Hydrogen sulfide

 
 
 
 
 
 
 
 
 
 
 
 
 
 
 
 
 
 
 
 
 
 
 
Properties

General

Name Hydrogen sulfide
Chemical formula H2S
Appearance Colourless gas

Physical

Formula weight 34.1 amu
Melting point 187 K (-86 °C)
Boiling point 213 K (-60 °C)
Solubility 0.33 g in 100g water

Thermochemistry

ΔfH0gas -20.5 kJ/mol
ΔfH0liquid ? kJ/mol
ΔfH0solid ? kJ/mol
S0gas, 1 bar 205.77 J/mol·K
S0liquid, 1 bar ? J/mol·K
S0solid ? J/mol·K

Safety

Ingestion May cause nausea and vomiting.
Inhalation Dangerous, may be fatal. Symptoms are diverse - see reference.
Skin May cause severe pain and itching.
Eyes May cause burns.
More info Hazardous Chemical Database
SI units were used where possible.
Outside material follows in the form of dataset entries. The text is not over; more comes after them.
-- ==== Sys2Proof/Machine/Journal.lean ====
section
/-! DEFINITION. The journal unit (18): records and their durability (R389-R394), emission (R395, R396), truncation (R397), the loss of a partner (R398,
R399), replay extracts and classes (R400, R402), and the rings kept for other packages (R390). -/

namespace Sys2Proof.Machine

def ringBytes : Nat := 2 ^ 28

def State.setJrn (s : State) (j : Journal) : State := { s with jrn := j }

/-- A 256 MiB aligned ring in the far tier that no other ring of this package uses: Vesper's choice, never the first (log 14). -/
def State.newRing (s : State) : Nat × State :=
  let (r, s) := s.freeNat
  let used := s.jrn.shadow :: s.jrn.rings.map fun x => x.2.base
  ((((List.range 2047).map fun i => (1 + (r + i) % 2047) * ringBytes).find? fun b => !used.contains b).getD ringBytes, s)

/-- The shadow ring stands from its first use (R390). -/
def State.withShadow (s : State) : State :=
  if s.jrn.shadow ≠ 0 then s
  else
    let (b, s) := s.newRing
    s.setJrn { s.jrn with shadow := b }

/-- The image of the launch that issued a command, wherever that launch stands now. -/
def State.imageFor (s : State) (k : Cmd) : Option Image := k.bind.bind fun b => s.imageAt (s.launch b).image

/-! Journal cells (KIND 4): ADDR is a ring offset; the meaning of OP is the model's (log 14): record bytes, a new TCUR, a record marked discarded, EMSEQ,
bytes of a copy, the end of a copy, INST, bytes of another package's ring, and its cursors. -/

def jcRecord : Nat := 0
def jcTcur : Nat := 1
def jcDiscard : Nat := 2
def jcEmseq : Nat := 3
def jcCopy : Nat := 4
def jcCopied : Nat := 5
def jcInst : Nat := 6
def jcRing : Nat := 7
def jcRingEnd : Nat := 8

/-- The package that journal cells go to: the one that receives a copy, else the partner while it is not lost. -/
def Journal.target (j : Journal) : Option Nat :=
  match j.copying with
  | some (q, _) => some q
  | none => if j.valid && !j.lostPartner then some j.partner else none

/-- A journal cell to package q.  It belongs to no core: the journal's cells of one cycle leave behind the cores', in the order in which the journal unit
forms them, and so in RECNO order (R394). -/
def State.jrnCellTo (s : State) (q op addr : Nat) (data : List Byte) (last : Bool) (step cmd : Nat) : State :=
  s.enqueue { bareCell s.clock (s.fab.inPod q) 4 op data with core := coreCount, addr := addr, last := last, step := step, cmdId := cmd }

/-- A journal cell to the package that the journal's cells go to. -/
def State.jrnCell (s : State) (op addr : Nat) (data : List Byte) (last : Bool) (pad : Bool) (cmd : Nat) : State :=
  match s.jrn.target with
  | none => s
  | some q => s.jrnCellTo q op addr data last (if pad then 1 else 0) cmd

/-- Bytes from ring offset o in cells of 512 (R394). -/
def State.jrnCells (s : State) (op o : Nat) (data : List Byte) (pad : Bool) : State :=
  let ps := pieces data.length
  ps.zipIdx.foldl (fun (s : State) (p : (Nat × Nat) × Nat) =>
    s.jrnCell op ((o + p.1.1) % ringBytes) ((data.drop p.1.1).take p.1.2) (p.2 + 1 == ps.length) pad 0) s

/-- Write bytes into the shadow ring at a cursor value. -/
def State.shadowWrite (s : State) (cur : Nat) (data : List Byte) : State :=
  s.addMemNow (data.zipIdx.map fun b => (s.jrn.shadow + (cur + b.2) % ringBytes, b.1))

/-! JRNL (R391-R394) -/

def jrnRlen (d : Desc) : Nat := Desc.field d 28 2
def jrnRsrc (d : Desc) : Nat := Desc.field d 32 5

/-- The block of a JRNL breaks its rules (R392). -/
def jrnlInvalid (n : Nat) (d : Desc) : Bool :=
  Desc.field d 24 4 ≠ 0 || Desc.field d 30 1 ≠ 0 || decide (2 ≤ Desc.field d 31 1) || Desc.field d 37 27 ≠ 0 || decide (16384 < jrnRlen d) ||
    decide (jrnRsrc d < sliceBase n) || decide (sliceBase n + 2 ^ 22 < jrnRsrc d + jrnRlen d) || decide (sliceBase n + 2 ^ 22 ≤ jrnRsrc d)

/-- Insert a captured JRNL: capture order, then core number (R394). -/
def State.queueJrnl (s : State) (k : Cmd) : List Nat :=
  let before := s.jrn.jrnls.filter fun i => match s.cmd i with
    | some j => decide (j.start < s.clock) || decide (j.core ≤ k.core)
    | none => true
  before ++ [k.id] ++ s.jrn.jrnls.filter fun i => !before.contains i

/-- A JRNL's block has been captured. -/
def State.captureJrnl (s : State) (k : Cmd) : State :=
  if jrnlInvalid k.core k.block then s.failCmd k 0x02 0x10
  else
    let s := s.setCmd { k with stage := .away, start := s.clock, args := k.args ++ [BitVec.ofNat 64 s.jrn.inst] }
    (s.setJrn { s.jrn with jrnls := s.queueJrnl k }).schedule s.clock prioAfter .journalRecord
Unless otherwise stated, standard conditions were used.

Disclaimer and references

The chemical compound hydrogen sulfide (Hydrogen sulphide in British English) H2S is a sulfide compound that has an unpleasant smell; it is responsible for the smell of rotten eggs. This gas can suffocate sewer workers and is often associated with other decay smells in swamps. Hydrogen sulfide is produced by the breakdown of sulfur-containing proteins and is responsible for much of the foul odor of feces and flatulence.

Hydrogen sulfide occurs naturally in crude petroleum, natural gas, volcanic gases, and hot springs. It can also result from bacterial breakdown of organic matter. It is also produced by human and animal wastes.

Hydrogen sulfide can also result from industrial activities, such as food processing, coke ovens, kraft paper mills, tanneries, and petroleum refineries.

It is an acidic gas which reacts with alkali and metals like silver. This is the reason why silver jewellery turns black when exposed to polluted atmosphere for a long duration. The Silver_sulphide resulting from the reaction is black in colour.

Health effects

Hydrogen sulfide is considered a broad-spectrum poison, meaning it can poison several different systems in the body. Breathing very high levels of hydrogen sulfide can cause death within just a few breaths. There could be loss of consciousness after one or more breaths.

Exposure to lower concentrations can result in eye irritation, a sore throat and cough, shortness of breath, and fluid in the lungs. These symptoms usually go away in a few weeks. Long-term, low-level exposure may result in fatigue, loss of appetite, headaches, irritability, poor memory, and dizziness.

Animal studies showed that pigs that ate food containing hydrogen sulfide had diarrhea after a few days and weight loss after about 105 days.